APQC Chair Carla O’Dell interviews Predictive Analytics Times Executive Editor and Predictive Analytics World Founder Eric Siegel about predictive analytics and machine learning’s application to process management. Dr. Siegel will be speaking at APQC’s Process & Performance Management Conference this October.
Note: This is a transcript of an audio interview.
Carla O’Dell: Welcome Eric! Let’s jump in and do some of the basics first. We know that big data and predictive analytics are essential for advanced technologies like machine learning and artificial intelligence. Can you talk about why and how these things fit together and give us some examples?
Eric Siegel: Sure. Machine learning, also known as predictive analytics, is when the computer learns from data how to make predictions. Data is really experience. Data is not a bunch of dry facts or boring ones and zeros. It’s a long list of things that have happened in the past. It encodes the collective or aggregate experience of your organization, from which it’s possible to apply these machine learning methods to learn from that data. What gets learned is what’s called a predictive model; it can make predictions on a case by case basis.

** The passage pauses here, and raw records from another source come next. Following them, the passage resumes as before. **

-- ==== Sys2Proof/Machine/Flags.lean ====
section
/-! DEFINITION. The completion codes and the STATUS word (R32 to R35, R201). -/

namespace Sys2Proof.Machine

/-- The completion code of an error kind (R201). Code 0 is a success. -/
def ErrorKind.code : ErrorKind → BitVec 3
  | .invalidPolynomial => 1#3
  | .invalidConfiguration => 2#3
  | .invalidInputLength => 3#3
  | .unsupportedAlgorithm => 4#3
  | .illegalCommand => 7#3

/-- The STATUS word: BUSY in bit 0, CFG_VALID in bit 1, ERR in bits 6:4, every other bit 0 (R32). -/
def statusWord (s : State) : Word :=
  (s.err.setWidth 32 <<< 4) ||| ((BitVec.ofBool s.cfgValid).setWidth 32 <<< 1)
    ||| (BitVec.ofBool s.busy).setWidth 32

end Sys2Proof.Machine
end

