-- ==== Sys2Proof/Machine/Encoder.lean ====
section
/-! DEFINITION. The convolutional encoder: ENCRST and ENCODE (R120 to R129). -/

namespace Sys2Proof.Machine

/-- ENCRST (R124). -/
def execEncrst (s : State) : Result := .next { s with encReg := 0#32 }.succeed

/-- ENCODE (R125): starts from ENC_REG and leaves the last register value there (R126). -/
def execEncode (s : State) : Result :=
  if s.cfgValid = false then .next (s.raise .invalidConfiguration 3#32)
  else if inputTooLong s then .next (s.raise .invalidInputLength s.ilen)
  else
    let bits := codeword (regWidth s) (tapMasks s) s.encReg.toNat (inputBits s)
    let reg := shiftIn (regWidth s) s.encReg.toNat (inputBits s)
    .next ({ s with encReg := BitVec.ofNat 32 reg }.output bits (s.ilen.toNat * polyCount s)).succeed

end Sys2Proof.Machine
end

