-- ==== Sys2Proof/Machine/Turbo.lean ====
section
/-! DEFINITION. The turbo encoder: TURBO (R180 to R186). -/

namespace Sys2Proof.Machine

/-- The width of TREG1 and TREG2, `K_TURBO - 1` bits (R46, R180). -/
def turboWidth : Nat := Config.kTurbo - 1

/-- The output of TURBO: the systematic bits, then the two parity streams, each from a register reset to 0 (R181 to R184). -/
def turboBits (masks : List Nat) (bits : Bits) : Bits :=
  bits ++ codeword turboWidth masks 0 bits ++ codeword turboWidth masks 0 (interleave bits)

/-- TURBO (R184). It neither reads nor writes ENC_REG (R180). -/
def execTurbo (s : State) : Result :=
  if s.cfgValid = false then .next (s.raise .invalidConfiguration 3#32)
  else if inputTooLong s then .next (s.raise .invalidInputLength s.ilen)
  else if interleaverFaults s then .next (s.raise .invalidInputLength s.ilen)
  else
    let bits := inputBits s
    let s' := { s with
      treg1 := BitVec.ofNat 2 (shiftIn turboWidth 0 bits)
      treg2 := BitVec.ofNat 2 (shiftIn turboWidth 0 (interleave bits)) }
    .next (s'.output (turboBits (tapMasks s) bits) (s.ilen.toNat * (1 + 2 * polyCount s))).succeed

end Sys2Proof.Machine
end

These technologies learn from the data to make decisions per individual consumer, corporate client, transaction—that level of detail—in order to drive operations more effectively, such as targeting marketing by predicting who is going to buy or who is going to cancel, by targeting fraud detection, by predicting which transaction will turn out to be fraudulent, by predicting financial credit risks, managing financial credit risks by predicting which individual credit card holder for example, will turn out to be a good or bad credit risk. All kinds of operations across sectors could be rendered more effective with these methods.
People these days are often referring to machine learning with the term “artificial intelligence.” The phrase is more generally used in a broader form, so it’s not exactly just a synonym. In fact, the word artificial intelligence really is quite subjective, and it presumes this concept of human intelligence which is purely subjective, so it’s not really a scientific concept. The term AI can really tend to be a little overblown. It has a terrible case of vagueness.
When you use terms like machine learning and predictive analytics, you are referring to something that is well defined and the specific methods and technology, the value for which has been well defined in its operational deployment to improve all these types of processes.
O’Dell: You make a great point. I was just thinking when Hollywood got ahold of AI, thirty years ago, you get these visions of some kind of a general AI—Hal in 2001: A Space Odyssey, Scarlett Johansson in Her, the robots in Ex Machina—that is emulating what humans do. Whereas in reality I’m just lucky if the GPS works on my phone.
Siegel: You forgot to mention The Terminator. The problem is that all of these fiction movies, which I love in their fictional context, are anthropomorphizing the machines. It’s a ghost story or fairy tale—just like cartoons that anthropomorphize animals. There’s a little psychological trigger and for those of us not deeply familiar with the core technology, it does lead to some misleading implications about what’s possible.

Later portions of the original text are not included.